O jornalista Arlindo Silva (revista O Cruzeiro) faz um interessante relato de uma missão ocorrida cerca de um mês antes da revolta. Esta missão contava como pilotos os majores Velloso e Paulo Vítor, e tinha como objetivo interditar dezenas de pistas pela região de Mato-Grosso que eram utilizadas por grileiros. Na verdade havia um grande império de venda ilegal de terras, graças a concessões ilegais do governo do estado. Arlindo relatou dezenas de pousos nos mais variados e precários campos de todo o estado, e o minucioso levantamento do grande império fora da lei das “colonizadoras”. Terminada a missão de Haroldo e Vitor, seguiram para Cachimbo, espetacular trabalho de Haroldo Velloso. Com orgulho ele mostrou-lhe sua grande obra nos sertões. A pista de pouso fora construída numa imensa laje de pedra, que fora aplainada e fazia as vezes do concreto. A iluminação das casas vinha de uma pequena usina que ele construíra aproveitando as quedas de uma cachoeira nas proximidades. Também mencionou um grande viveiro de orquídeas em frente a estação de passageiros que Velloso tinha com muito carinho e que contratara um homem especialmente para cuidar delas e protegê-las contra as tentativas de furto dos civis e militares que passavam por ali. Esta viagem fora empreendida no momento em que Jucelino Kubitschek foi indicado como candidato à presidência e, numa conversa em que participava o referido jornalista e Paulo Vitor, em tom de pilheria disse:
“Que tal? Vocês não acham que este é um grande lugar para se organizar um exército de caboclos e índios e esperar que a turma do outro lado chegue até aqui? Garanto que eles demorariam um ano. Mas até que chegassem. . .”
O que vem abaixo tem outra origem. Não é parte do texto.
-- ==== Sys2Proof/Machine/Ops.lean ====
section
/-! DEFINITION. The named operations over buffers, registers and the report, and the decoder's failure entry
(spec/60_exceptions.md R222), which every failing operation of DEC shares. -/

namespace Sys2Proof.Machine

/-! ## Sequencing -/

/-- Go on with the value of an outcome; a fault or a refusal stops. -/
def andThen {α β : Type} (o : Host.Outcome α Fault Refusal) (k : α → Host.Outcome β Fault Refusal) :
    Host.Outcome β Fault Refusal :=
  match o with
  | .next a => k a
  | .fault f => .fault f
  | .refused r => .refused r

/-! ## Buffers -/

/-- What a cell that is not listed reads as: no value, "every cell unspecified" (R35; log 6). -/
def Memory.unlisted : Option Byte := none

/-- The byte in a cell, if it has one. -/
def Memory.read : Memory → Nat → Option Byte
  | [], _ => Memory.unlisted
  | (a, v) :: m, i => if i = a then some v else Memory.read m i

/-- Write one cell, keeping the indices strictly rising. -/
def Memory.write : Memory → Nat → Byte → Memory
  | [], i, v => [(i, v)]
  | (a, w) :: m, i, v =>
    if i < a then (i, v) :: (a, w) :: m
    else if i = a then (i, v) :: m
    else (a, w) :: Memory.write m i v

/-- Every index of the list is at least `lo`, and they rise strictly. -/
def Memory.risingFrom : Nat → Memory → Bool
  | _, [] => true
  | lo, (a, _) :: m => decide (lo ≤ a) && Memory.risingFrom (a + 1) m

/-- The canonical form: indices strictly rising, no entry equal to what an unlisted cell reads as. -/
def Memory.wf (m : Memory) : Bool :=
  Memory.risingFrom 0 m && m.all (fun c => some c.2 != Memory.unlisted)

/-- `ECAP = 2*ENC_P + 6` (R8). -/
def State.ecap (s : State) : Nat := 2 * s.params.encP + 6

/-- `DCAP = 2*DEC_P + 6` (R8). -/
def State.dcap (s : State) : Nat := 2 * s.params.decP + 6

/-- Read cell `i` of a buffer of `cap` cells (R13, R56). -/
def loadCell (buf : Buffer) (cap : Nat) (m : Memory) (i : Nat) : Host.Outcome Byte Fault Refusal :=
  if i < cap then
    match m.read i with
    | some v => .next v
    | none => .fault (.unwrittenCell buf i)
  else .fault (.cellOutOfRange buf i)

/-- Write cell `i` of a buffer of `cap` cells (R13, R56). -/
def storeCell (buf : Buffer) (cap : Nat) (m : Memory) (i : Nat) (v : Byte) :
    Host.Outcome Memory Fault Refusal :=
  if i < cap then .next (m.write i v) else .fault (.cellOutOfRange buf i)

/-- Read `n` cells from cell `i` on, in increasing index. -/
def loadRange (buf : Buffer) (cap : Nat) (m : Memory) : Nat → Nat → Host.Outcome (List Byte) Fault Refusal
  | _, 0 => .next []
  | i, n + 1 =>
    andThen (loadCell buf cap m i) fun v =>
    andThen (loadRange buf cap m (i + 1) n) fun vs => .next (v :: vs)

/-- `for i = 0 .. n-1: rbuf[i] <- abuf[i]` (R142, R156): the ready buffer after the copy of `n` cells. -/
def copyCells (cap : Nat) (src : Memory) : Nat → Memory → Host.Outcome Memory Fault Refusal
  | 0, dst => .next dst
  | n + 1, dst =>
    andThen (copyCells cap src n dst) fun dst' =>
    andThen (loadCell .abuf cap src n) fun v => storeCell .rbuf cap dst' n v

/-- The buffer the drains read: `rbuf` (R31), or with `SHARED_RBUF` the accumulation buffer, since then
"`rbuf` and `abuf` are the same array" (92_eei_decisions.md D6; log 4). -/
def State.ready (s : State) : Memory := if s.params.sharedRbuf then s.dec.abuf else s.dec.rbuf

/-- The name of the buffer the drains read. -/
def State.readyBuffer (s : State) : Buffer := if s.params.sharedRbuf then .abuf else .rbuf

/-! ## The report -/

/-- The report an operation starts from: nothing presented yet. -/
def State.fresh (s : State) : State :=
  { s with report := { result := .unit, conds := [], bus := [] } }

/-- Present a result. -/
def State.answer (s : State) (r : Result) : State :=
  { s with report := { s.report with result := r } }

/-- Label a condition the operation met (R218). -/
def State.note (s : State) (c : Condition) : State :=
  { s with report := { s.report with conds := s.report.conds ++ [c] } }

/-- Make an outward access. -/
def State.access (s : State) (a : Access) : State :=
  { s with report := { s.report with bus := s.report.bus ++ [a] } }

/-! ## The decoder's frame state -/

/-- The reset of the frame state: "`dec.frame_pos <- 0` and `dec.in_escape <- false`, nothing else" (R18). -/
def State.resetFrame (s : State) : State :=
  { s with dec := { s.dec with framePos := 0, inEscape := false } }

/-- What a decoder failure does, in full (R222): the reset of the frame state and nothing else; the label is
ghost information (R218). Nothing is saved and control goes nowhere, so there is no return beside it (R223). -/
def decFail (c : Condition) (s : State) : State := s.resetFrame.note c

end Sys2Proof.Machine
end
Talvez esta seja a gênesis do movimento, nascido despretensiosamente num bate-papo, mas fomentada pelos acontecimentos posteriores.
C-47 2059, momentos antes de suapartida de Santarém para Jacareacanga

 No final da tarde do dia 11 de fevereiro, o Comandante da Primeira Zona Aérea chegava ao Rio de Janeiro, por volta das 17:30h , e, sendo recebido no aeroporto pelo Brigadeiro Melo, tomou conhecimento do fato ocorrido naquela manhã. Sua primeira providência foi entrar em contato pelo rádio com o chefe de seu Estado-Maior, Coronel Almir dos Santos Policarpo, para o qual transmitiu ordens de imediata ocupação dos campos de pouso de Santarém e Itaituba. As tropas (da aeronáutica) destinadas a estes campos ficariam respectivamente sob o comando dos tenentes Glazner e Chaves.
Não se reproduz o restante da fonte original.